A Girl Is A Gun (And So Is Her Wardrobe)

May 23, 2014 • Fashion

‘A woman is more dangerous than a loaded gun.’ This is the credo of the jewelry and accessory label She Has A Gun. Designer Amy Barrett-Jones states that the symbol of a gun equals power. She translates it to her jewelry pieces who she feels embody empowerment, individuality and strength. Her label wants to create a network of independent, successful and powerful women. Her pieces are soft, elegant with malevolent armor.

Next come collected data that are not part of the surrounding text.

-- ==== Sys2Proof/Certificates/Slice0/Obligations.lean ====
section
/-! DEFINITION. The statements for the provers: for every family of commands what it does and that it completes, frames, and the rules
that hold of every step. `s` is the state before, `t` after; commands come with the conditions under which they act. -/

open Sys2Proof Sys2Proof.Machine Sys2Proof.Safety

/-! ### Tile slots -/

/-- The CTL slot (R83, Table 4-6) in a running tile: every operation has its result one beat later and changes nothing else; an
all-zero slot changes nothing (R77). P0 discards writes (R78).

CHECK, ARM and PSEND (R41, R42, R45, R49) in a running tile. CHECK reports each named buffer that is not READY for use 32
positions later; ARM of a FREE entry leaves it ARMED with base, length and expected count, READY at the end of the beat when
nothing is expected; PSEND puts bit 0 of its predicate on the beat control path, due 12 cycles later. -/
def Obligations.ControlSlotsComplete : Prop :=
  (∀ (s : State) (g : Fin 800), tileRuns s.dev g.val = true →
    let c := (tile s.dev g.val).core
    exec (.nop g) s = .next s
    ∧ (∀ fn sd sa sb, wfSalu fn = true → exec (.salu g fn sd sa sb) s = .next { s with
        dev := result s.dev g.val 1 (.s sd.val (saluFn fn.val (rdS c sa.val) (rdS c sb.val))) })
    ∧ (∀ sd imm, exec (.sli g sd true imm) s = .next { s with
        dev := result s.dev g.val 1 (.s sd.val (imm ++ (rdS c sd.val).extractLsb' 0 16)) })
    ∧ (∀ sd imm, exec (.sli g sd false imm) s = .next { s with
        dev := result s.dev g.val 1 (.s sd.val ((rdS c sd.val).extractLsb' 16 16 ++ imm)) })
    ∧ (∀ ad fn sa imm, wfAmov fn sa = true → exec (.amov g ad fn sa imm) s = .next { s with
        dev := result s.dev g.val 1 (.a ad.val (
          if fn = 0 then (rdS c (sa.val + 1)).extractLsb' 0 16 ++ rdS c sa.val
          else if fn = 1 then rdA c ad.val + (rdS c sa.val).signExtend 48
          else rdA c ad.val + BitVec.ofInt 48 (imm.toInt * 64))) })
    ∧ (∀ csr sa, wfCsrw csr = true → exec (.csrw g csr sa) s = .next { s with
        dev := result s.dev g.val 1 (.rm (
          if (rdS c sa.val).toNat % 4 = 3 then 0 else (rdS c sa.val).toNat % 4)) })
    ∧ (∀ (pd cond : Fin 16) sa sb, wfPset cond = true → exec (.pset g pd cond sa sb) s = .next (
        if pd = 0 then s else { s with
          dev := result s.dev g.val 1 (.p pd.val (BitVec.allOnes 64)
            (if scond cond.val (rdS c sa.val) (rdS c sb.val) then BitVec.allOnes 64 else 0)) }))
    ∧ (∀ (pd pa pb : Fin 16) (fn : Fin 4), exec (.plog g pd pa pb fn) s = .next (
        if pd = 0 then s else { s with
          dev := result s.dev g.val 1 (.p pd.val (BitVec.allOnes 64)
            (if fn = 0 then rdP c pa.val &&& rdP c pb.val else if fn = 1 then rdP c pa.val ||| rdP c pb.val
             else if fn = 2 then rdP c pa.val ^^^ rdP c pb.val else rdP c pa.val &&& ~~~rdP c pb.val)) })))
  ∧ (∀ (s : State) (g : Fin 800), tileRuns s.dev g.val = true →
    let c := (tile s.dev g.val).core
    let si := scopeOf s.dev g.val
    let x := scope s.dev si
    (∀ n la lb lc ld, wfCheck n lb lc ld = true → ∃ t, exec (.check g n la lb lc ld) s = .next t
      ∧ t.pending = s.pending ∧ t.dev.tiles = s.dev.tiles
      ∧ scope t.dev si = { x with
          reps := x.reps ++ ((([la, lb, lc, ld].take (n.val + 1)).map (fun i => i.val)).filter (fun i => (lbuf c i).st != .ready)).map
            (fun i => ⟨x.pos + 32, g.val, i, false, none⟩) })
    ∧ (∀ lb src sa sb, wfArm src sb = true → (lbuf c lb.val).st = .free → ∃ t, exec (.arm g lb src sa sb) s = .next t
      ∧ t.pending = s.pending
      ∧ lbuf (tile t.dev g.val).core lb.val = ⟨.armed, (rdS c sa.val).toNat, (rdS c sb.val).toNat,
          (rdS c (sb.val + 1)).toNat, 0, srcClass src.val⟩
      ∧ (tile t.dev g.val).core.pend = c.pend ++ (if (rdS c (sb.val + 1)).toNat = 0 then [⟨1, .lbReady lb.val⟩] else []))
    ∧ (∀ (p : Fin 16) (idx : Fin 256), ∃ t, exec (.psend g p idx) s = .next t ∧ t.pending = s.pending ∧ t.dev.tiles = s.dev.tiles
      ∧ scope t.dev si = { x with flight := x.flight ++
          [⟨idx.val, (rdP c p.val).getLsbD 0, x.jobCycles + 12, x.jobCycles⟩] }))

It has been said that the status of fashion is highly ambiguous: we can simultaneously have a negative and a positive attitude towards fashion. Fashion entails differentiation through innovation, and this innovation goes against uniformity. Using actual fake gun handbags such as the Tommy Gun Purse (quick, there are only two left on Amazon) or wearing small earrings with gold colt handguns can be seen as an statement. After all, fashion is a form of non-verbal communication. Is the Tommy Gun Purse a statement of resistance against the conformity of fashion or is it a scream for attention? What draws us to danger in clothes?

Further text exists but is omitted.